Nueve días después, el calefont mal instalado por mi hermano mayor, provocó un
incendio, donde perdimos todo. Como los psicoanalistas dirían, fue un acting out. De
alguna manera, lo esperábamos —inconscientemente— en algún momento de nuestras
vidas.
Nos reunimos nuevamente, pero esta vez sin electricidad. Nos dimos cuenta de que lo que
habíamos vivido no era tan grave —o eso creíamos—. Encendimos una radio a pilas y
continuamos con nuestra reunión. Se hablaba de posibles tsunamis, de los fallecidos en la
Isla Juan Fernández, de un barco varado en el norte y de las críticas hacia la soa Bachelet.
En nuestro estado etílico, nada parecía demasiado complicado.

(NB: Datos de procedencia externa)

/-- The expansions of `ENC.INGEST 0x6C, 0x6F` and `DECODE "cr"`. -/
theorem test_assembleLine_pseudo : assembleLine (ascii "ENC.INGEST 0x6C, 0x6F") =
      some [.encByte 0x6C, .encByte 0x6F, .encDrain] ∧
    assembleLine ([0x44, 0x45, 0x43, 0x4F, 0x44, 0x45, 0x20, 0x22, 0x63, 0x72, 0x22]) =
      some [.decChar 0x63, .decChar 0x72, .decDrain, .decFlush false, .decDrain] := by decide +kernel

/-! ### The hypotheses of the statements can be met -/

/-- A state in which all six items hold something, all of it legal. -/
def busy : State := block (-3) 0xE0 (ascii "z$") 7 0xFE [0x00, 0xFF]

theorem witness_legal_states : busy.Legal ∧ State.reset.Legal := by decide

/-- The five offsets of R14, each with the most carry bits set. -/
theorem witness_encoder_offsets : (encBlock 0 0x00 (ascii "0")).Legal ∧ (encBlock (-1) 0x80 []).Legal ∧
    (encBlock (-2) 0xC0 []).Legal ∧ (encBlock (-3) 0xE0 []).Legal ∧ (encBlock (-4) 0xF0 []).Legal := by decide

/-- The eight counts of R17, each with the most leftover bits set. -/
theorem witness_decoder_counts : (decBlock 0 0x00 [0xFF]).Legal ∧ (decBlock 1 0x80 []).Legal ∧
    (decBlock 2 0xC0 []).Legal ∧ (decBlock 3 0xE0 []).Legal ∧ (decBlock 4 0xF0 []).Legal ∧
    (decBlock 5 0xF8 []).Legal ∧ (decBlock 6 0xFC []).Legal ∧ (decBlock 7 0xFE []).Legal := by decide

/-- The invariants are not met by every session. -/
theorem witness_illegal_sessions : ¬ (EncSession.mk 1 0x00 []).Legal ∧ ¬ (EncSession.mk (-5) 0x00 []).Legal ∧
    ¬ (EncSession.mk (-1) 0x40 []).Legal ∧ ¬ (EncSession.mk 0 0x01 []).Legal ∧ ¬ (DecSession.mk 7 0x01 []).Legal ∧
    ¬ (DecSession.mk 0 0x80 []).Legal := by decide

theorem witness_ResetGivesTheSixEmptyValues :
    (busy.setInput [.reset, .command 0x200]).input = .reset :: [.command 0x200] := rfl

theorem witness_EveryStepKeepsTheInvariants : (busy.setInput [.command 0x0A7]).Legal ∧
    step (busy.setInput [.command 0x0A7]) = .next ((block (-1) 0x80 (ascii "z$yk") 7 0xFE [0x00, 0xFF]).respond .ack) :=
  ⟨by decide, eq_next (by decide)⟩

theorem witness_EveryRunStaysLegalAndNeverStops : (State.reset.setInput [.command 0x0FF, .reset, .command 0xFFF]).Legal ∧
    busy.Legal := by decide

/-- A legal word at a state outside the invariants, and one at a legal state. -/
theorem witness_EveryCommandGivesANextState :
    ((encBlock 1 0xFF []).setInput [.command 0x0FF]).input = .command 0x0FF :: [] ∧ decode 0x0FF = .ok (.encByte 0xFF) ∧
    (busy.setInput [.command 0x91F, .reset]).input = .command 0x91F :: [.reset] ∧
    decode 0x91F = .ok (.symRev 0x1F) := ⟨rfl, rfl, rfl, rfl⟩

theorem witness_StepRunsTheDecodedCommand :
    (busy.setInput [.command 0x06C, .reset]).input = .command 0x06C :: [.reset] ∧
    decode 0x06C = .ok (.encByte 0x6C) ∧ (busy.setInput [.reset]).input = .reset :: [] ∧ busy.input = [] :=
  ⟨rfl, rfl, rfl, rfl⟩

/-- A reserved word of each class of R56, the lowest that its clause allows; the word below is legal. -/
theorem witness_ReservedWordAnswersErrAndChangesNothing :
    (busy.setInput [.command 0x300]).input = .command 0x300 :: [] ∧
    [0x300, 0x102, 0x502, 0x201, 0x601, 0x820, 0xFFF].all (fun w => tableRows.all fun r => w &&& r.mask ≠ r.value) = true ∧
    [0x101, 0x501, 0x200, 0x600, 0x81F, 0x9FF].all (fun w => tableRows.any fun r => w &&& r.mask = r.value) = true := by
  decide

theorem witness_TableRowsAreDisjointAndCounted :
    (⟨0x800, 0xFE0⟩ : TableRow) ∈ tableRows ∧ (⟨0x800, 0xFE0⟩ : TableRow).selectedBy 0x81F = true := by decide

/-- The lowest and the highest word of each row. -/
theorem witness_DecodeFollowsTheOpcodeTable :
    ((0x000 : CommandWord) &&& 0xF00 = 0x000 ∧ (0x0FF : CommandWord) &&& 0xF00 = 0x000) ∧
    ((0x100 : CommandWord) &&& 0xFFE = 0x100 ∧ (0x101 : CommandWord) &&& 0xFFE = 0x100) ∧
    ((0x200 : CommandWord) &&& 0xFFF = 0x200) ∧
    ((0x400 : CommandWord) &&& 0xF00 = 0x400 ∧ (0x4FF : CommandWord) &&& 0xF00 = 0x400) ∧
    ((0x500 : CommandWord) &&& 0xFFE = 0x500 ∧ (0x501 : CommandWord) &&& 0xFFE = 0x500) ∧
    ((0x600 : CommandWord) &&& 0xFFF = 0x600) ∧
    ((0x800 : CommandWord) &&& 0xFE0 = 0x800 ∧ (0x81F : CommandWord) &&& 0xFE0 = 0x800) ∧
    ((0x900 : CommandWord) &&& 0xF00 = 0x900 ∧ (0x9FF : CommandWord) &&& 0xF00 = 0x900) ∧
    (∀ r ∈ tableRows, (0xA00 : CommandWord) &&& r.mask ≠ r.value) := by decide

theorem witness_DecodeAndEncodeAgree : decode 0x81F = .ok (.symFwd 31) ∧ decode 0x4FF = .ok (.decChar 0xFF) := ⟨rfl, rfl⟩

/-- For the statements about `ENC.BYTE` and `ENC.FLUSH`: each clause's state and offset; and a five-byte message. -/
theorem witness_EncByteFollowsTheCarryTable :
    ((encBlock 0 0x00 []).Legal ∧ (encBlock 0 0x00 []).enc.off = 0) ∧
    ((encBlock (-1) 0x80 []).Legal ∧ (encBlock (-1) 0x80 []).enc.off = -1) ∧
    ((encBlock (-2) 0xC0 []).Legal ∧ (encBlock (-2) 0xC0 []).enc.off = -2) ∧
    (busy.Legal ∧ busy.enc.off = -3) ∧
    ((encBlock (-4) 0xF0 []).Legal ∧ (encBlock (-4) 0xF0 []).enc.off = -4) ∧
    ([0x66, 0x6F, 0x6F, 0x62, 0x61] : List Byte).length = 5 := by decide

theorem witness_EncByteAppendsOneOrTwoSymbols : (encBlock (-1) 0x80 []).Legal ∧ (encBlock (-2) 0xC0 []).Legal := by decide

theorem witness_EncFlushPadsThenMarksThenClears :
    ((encBlock 0 0x00 []).Legal ∧ (encBlock 0 0x00 []).enc.off = 0) ∧
    ((encBlock (-1) 0x00 []).Legal ∧ (encBlock (-1) 0x00 []).enc.off = -1) ∧
    ((encBlock (-2) 0x00 []).Legal ∧ (encBlock (-2) 0x00 []).enc.off = -2) ∧
    (busy.Legal ∧ busy.enc.off = -3) ∧
    ((encBlock (-4) 0xF0 []).Legal ∧ (encBlock (-4) 0xF0 []).enc.off = -4) := by decide

theorem witness_DrainReturnsAndEmptiesOnlyItsQueue : busy.Legal ∧ busy.enc.out ≠ [] ∧ busy.dec.out ≠ [] := by decide

theorem witness_SequentialLoopRefinesEncByte : busy.Legal ∧ (encBlock (-4) 0xF0 []).Legal := by decide

theorem witness_EncoderOutputIsTheByteStreamInGroups : (block 0 0x00 (ascii "$") 7 0xFE []).Legal ∧
    (block 0 0x00 (ascii "$") 7 0xFE []).enc.off = 0 ∧
    ∀ p, Instr.encFlush p ∉ [.encByte 0x6C, .encDrain, .decChar 0x6E, .decFlush true, .encByte 0x6F] := by decide

/-- One command of each clause: a flush that appends a symbol and the marker behind a pending marker, a drain, a command of
another unit. -/
theorem witness_EncoderEmitsOnlyTheAlphabetAndTheMarker : busy.Legal ∧
    exec (.encFlush true) busy = .next ((block 0 0x00 (ascii "z$w$") 7 0xFE [0x00, 0xFF]).respond .ack) ∧
    exec .encDrain busy = .next ((block (-3) 0xE0 [] 7 0xFE [0x00, 0xFF]).respond (.chars (ascii "z$"))) ∧
    exec (.symFwd 31) busy = .next (busy.respond (.char 0x7A)) :=
  ⟨by decide, eq_next (by decide), eq_next (by decide), eq_next (by decide)⟩

/-- Each clause's state and count, a noise character, a recognised one, and a text of eight. -/
theorem witness_DecCharFollowsTheLeftoverTable : lookup 0x75 = none ∧ lookup 0x6E = some 21 ∧
    ((decBlock 0 0x00 []).Legal ∧ (decBlock 0 0x00 []).dec.cnt = 0) ∧
    ((decBlock 1 0x80 []).Legal ∧ (decBlock 1 0x80 []).dec.cnt = 1) ∧
    ((decBlock 2 0xC0 []).Legal ∧ (decBlock 2 0xC0 []).dec.cnt = 2) ∧
    ((decBlock 3 0xE0 []).Legal ∧ (decBlock 3 0xE0 []).dec.cnt = 3) ∧
    ((decBlock 4 0xF0 []).Legal ∧ (decBlock 4 0xF0 []).dec.cnt = 4) ∧
    ((decBlock 5 0xF8 []).Legal ∧ (decBlock 5 0xF8 []).dec.cnt = 5) ∧
    ((decBlock 6 0xFC []).Legal ∧ (decBlock 6 0xFC []).dec.cnt = 6) ∧
    (busy.Legal ∧ busy.dec.cnt = 7) ∧
    (ascii "csqpyRKl").length = 8 ∧ ∀ ch ∈ ascii "csqpyRKl", (lookup ch).isSome := by decide +kernel

theorem witness_DecFlushDropsTheLeftoverBits : busy.Legal ∧ busy.dec.cnt ≠ 0 := by decide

El 11 de marzo del mismo año, las réplicas venían cada 20 minutos. El saldo final por el 27
de febrero llegó a 525 muertos. Todavía buscaban a otros 23 que nunca aparecieron. Se
produjo otro terremoto en Pichilemu, esta vez de 6.9 grados. Y como predijo la biblia,
vinieron cosas peores; asumió el primer presidente empresario de Chile, Sebastián Piñera
Echeñique. Lo demás, es cuento sabido.